### What the exercise asks:
Look through the listing below and write out exactly the lines from the line with "a v).shadow = c.shadow := rfl" to the line with "a v).lastBeat = c.lastBeat := rfl", both included, and no others.

### Input data:
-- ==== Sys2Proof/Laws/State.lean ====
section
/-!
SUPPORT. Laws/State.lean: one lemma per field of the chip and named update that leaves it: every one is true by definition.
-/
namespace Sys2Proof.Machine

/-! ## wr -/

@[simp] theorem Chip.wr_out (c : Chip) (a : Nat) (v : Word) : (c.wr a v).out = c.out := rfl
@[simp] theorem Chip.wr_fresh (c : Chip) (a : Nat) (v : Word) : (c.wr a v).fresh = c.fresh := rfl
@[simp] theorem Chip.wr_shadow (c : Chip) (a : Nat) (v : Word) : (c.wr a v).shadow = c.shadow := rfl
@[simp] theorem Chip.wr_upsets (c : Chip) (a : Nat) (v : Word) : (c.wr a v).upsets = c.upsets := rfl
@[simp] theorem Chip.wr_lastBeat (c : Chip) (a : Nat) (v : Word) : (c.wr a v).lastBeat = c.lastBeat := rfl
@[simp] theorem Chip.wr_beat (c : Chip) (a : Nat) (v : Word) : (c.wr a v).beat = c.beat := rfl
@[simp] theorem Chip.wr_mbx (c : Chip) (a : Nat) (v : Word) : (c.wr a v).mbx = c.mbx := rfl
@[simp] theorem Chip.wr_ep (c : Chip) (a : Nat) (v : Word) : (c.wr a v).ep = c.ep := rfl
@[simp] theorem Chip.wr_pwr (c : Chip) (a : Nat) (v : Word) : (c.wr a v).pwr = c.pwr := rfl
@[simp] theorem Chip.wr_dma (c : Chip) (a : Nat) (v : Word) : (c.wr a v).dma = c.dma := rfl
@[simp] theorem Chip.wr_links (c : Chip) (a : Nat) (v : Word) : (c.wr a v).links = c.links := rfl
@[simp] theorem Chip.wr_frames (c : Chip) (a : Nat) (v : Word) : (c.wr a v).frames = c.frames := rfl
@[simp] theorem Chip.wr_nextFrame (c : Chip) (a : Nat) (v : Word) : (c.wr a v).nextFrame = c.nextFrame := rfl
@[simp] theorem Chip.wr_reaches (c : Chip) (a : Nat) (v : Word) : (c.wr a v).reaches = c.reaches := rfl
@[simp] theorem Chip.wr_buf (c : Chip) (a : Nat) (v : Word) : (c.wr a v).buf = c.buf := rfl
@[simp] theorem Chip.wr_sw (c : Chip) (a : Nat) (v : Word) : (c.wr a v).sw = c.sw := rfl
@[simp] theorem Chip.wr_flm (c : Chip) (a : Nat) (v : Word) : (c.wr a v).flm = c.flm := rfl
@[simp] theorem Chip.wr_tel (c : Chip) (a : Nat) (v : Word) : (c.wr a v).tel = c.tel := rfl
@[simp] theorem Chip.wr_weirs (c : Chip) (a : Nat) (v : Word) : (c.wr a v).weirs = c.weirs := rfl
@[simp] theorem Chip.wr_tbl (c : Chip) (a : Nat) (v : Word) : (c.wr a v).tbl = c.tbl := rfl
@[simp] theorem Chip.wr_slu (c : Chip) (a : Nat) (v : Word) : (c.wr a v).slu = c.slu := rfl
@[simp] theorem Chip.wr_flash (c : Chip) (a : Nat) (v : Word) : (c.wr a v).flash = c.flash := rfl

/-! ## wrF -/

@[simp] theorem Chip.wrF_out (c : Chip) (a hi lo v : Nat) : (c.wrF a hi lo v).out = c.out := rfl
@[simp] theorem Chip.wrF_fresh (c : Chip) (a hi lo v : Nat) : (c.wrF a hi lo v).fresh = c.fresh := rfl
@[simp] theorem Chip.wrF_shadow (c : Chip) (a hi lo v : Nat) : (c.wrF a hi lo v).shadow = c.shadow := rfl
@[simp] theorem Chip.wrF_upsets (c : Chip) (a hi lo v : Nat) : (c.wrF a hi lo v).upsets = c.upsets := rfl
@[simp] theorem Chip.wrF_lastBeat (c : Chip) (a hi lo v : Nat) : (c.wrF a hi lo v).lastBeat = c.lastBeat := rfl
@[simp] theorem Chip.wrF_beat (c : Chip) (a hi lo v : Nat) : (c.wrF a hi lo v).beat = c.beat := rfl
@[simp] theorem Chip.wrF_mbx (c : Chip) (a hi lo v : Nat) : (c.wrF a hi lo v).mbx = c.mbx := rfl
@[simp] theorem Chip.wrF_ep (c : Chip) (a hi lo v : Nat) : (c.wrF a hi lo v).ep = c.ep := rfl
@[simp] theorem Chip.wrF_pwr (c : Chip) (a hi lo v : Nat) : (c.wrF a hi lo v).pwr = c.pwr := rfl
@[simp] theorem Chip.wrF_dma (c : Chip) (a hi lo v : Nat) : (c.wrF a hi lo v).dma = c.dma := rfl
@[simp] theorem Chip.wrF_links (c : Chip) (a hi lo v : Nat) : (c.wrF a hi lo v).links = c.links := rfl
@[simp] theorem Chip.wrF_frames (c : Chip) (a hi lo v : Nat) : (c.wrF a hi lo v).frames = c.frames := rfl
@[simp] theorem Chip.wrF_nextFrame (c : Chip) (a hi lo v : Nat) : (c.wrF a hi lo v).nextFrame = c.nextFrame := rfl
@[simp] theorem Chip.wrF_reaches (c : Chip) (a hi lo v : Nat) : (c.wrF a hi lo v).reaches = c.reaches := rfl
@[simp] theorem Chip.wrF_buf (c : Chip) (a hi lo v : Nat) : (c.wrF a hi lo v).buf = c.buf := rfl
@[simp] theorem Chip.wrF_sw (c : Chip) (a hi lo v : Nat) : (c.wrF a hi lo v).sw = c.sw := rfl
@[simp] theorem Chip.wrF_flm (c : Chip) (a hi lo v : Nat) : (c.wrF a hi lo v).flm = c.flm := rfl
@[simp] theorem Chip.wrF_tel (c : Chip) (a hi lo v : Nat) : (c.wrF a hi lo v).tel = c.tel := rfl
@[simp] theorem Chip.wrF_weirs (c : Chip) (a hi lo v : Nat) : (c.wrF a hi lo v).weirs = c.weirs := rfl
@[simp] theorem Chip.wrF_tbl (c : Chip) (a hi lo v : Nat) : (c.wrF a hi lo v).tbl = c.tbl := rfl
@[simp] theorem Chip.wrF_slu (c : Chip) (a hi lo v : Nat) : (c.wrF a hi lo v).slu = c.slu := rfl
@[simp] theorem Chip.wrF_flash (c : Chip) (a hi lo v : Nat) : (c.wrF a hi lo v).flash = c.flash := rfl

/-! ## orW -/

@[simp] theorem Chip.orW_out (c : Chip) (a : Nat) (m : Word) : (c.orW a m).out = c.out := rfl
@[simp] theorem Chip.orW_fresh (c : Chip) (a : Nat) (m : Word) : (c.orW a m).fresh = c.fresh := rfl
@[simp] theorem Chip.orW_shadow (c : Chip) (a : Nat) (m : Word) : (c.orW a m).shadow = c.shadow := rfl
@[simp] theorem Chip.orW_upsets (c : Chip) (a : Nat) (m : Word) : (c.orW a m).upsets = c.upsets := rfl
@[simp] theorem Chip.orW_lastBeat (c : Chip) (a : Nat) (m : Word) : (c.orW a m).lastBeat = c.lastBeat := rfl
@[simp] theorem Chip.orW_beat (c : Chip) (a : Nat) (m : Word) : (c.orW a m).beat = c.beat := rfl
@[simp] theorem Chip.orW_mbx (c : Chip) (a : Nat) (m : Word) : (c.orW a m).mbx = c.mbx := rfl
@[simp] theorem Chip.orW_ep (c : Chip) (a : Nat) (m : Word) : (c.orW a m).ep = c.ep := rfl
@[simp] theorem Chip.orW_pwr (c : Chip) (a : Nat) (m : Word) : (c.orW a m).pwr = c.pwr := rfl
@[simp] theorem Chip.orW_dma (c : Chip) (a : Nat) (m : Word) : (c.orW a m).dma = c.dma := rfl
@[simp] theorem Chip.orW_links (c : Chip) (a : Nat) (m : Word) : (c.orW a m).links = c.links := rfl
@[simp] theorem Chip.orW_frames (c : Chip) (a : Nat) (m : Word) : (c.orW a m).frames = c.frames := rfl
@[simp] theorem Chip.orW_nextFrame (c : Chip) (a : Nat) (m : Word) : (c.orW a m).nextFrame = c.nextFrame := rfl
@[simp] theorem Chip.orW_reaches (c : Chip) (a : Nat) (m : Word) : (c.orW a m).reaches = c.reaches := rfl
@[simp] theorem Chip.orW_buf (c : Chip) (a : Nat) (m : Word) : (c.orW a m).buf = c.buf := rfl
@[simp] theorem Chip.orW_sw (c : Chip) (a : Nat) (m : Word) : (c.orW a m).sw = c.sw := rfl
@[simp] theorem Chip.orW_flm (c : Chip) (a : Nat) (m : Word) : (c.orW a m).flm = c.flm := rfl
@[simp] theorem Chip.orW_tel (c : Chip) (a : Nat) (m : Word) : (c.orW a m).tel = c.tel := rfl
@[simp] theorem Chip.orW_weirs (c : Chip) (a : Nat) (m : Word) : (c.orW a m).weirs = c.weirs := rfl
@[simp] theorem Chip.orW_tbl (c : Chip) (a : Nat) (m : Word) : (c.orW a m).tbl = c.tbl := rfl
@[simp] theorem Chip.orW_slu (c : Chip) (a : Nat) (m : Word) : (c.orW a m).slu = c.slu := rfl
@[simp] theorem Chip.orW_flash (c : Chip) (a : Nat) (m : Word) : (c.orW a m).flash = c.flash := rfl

### Finished exercise:
@[simp] theorem Chip.wr_shadow (c : Chip) (a : Nat) (v : Word) : (c.wr a v).shadow = c.shadow := rfl
@[simp] theorem Chip.wr_upsets (c : Chip) (a : Nat) (v : Word) : (c.wr a v).upsets = c.upsets := rfl
@[simp] theorem Chip.wr_lastBeat (c : Chip) (a : Nat) (v : Word) : (c.wr a v).lastBeat = c.lastBeat := rfl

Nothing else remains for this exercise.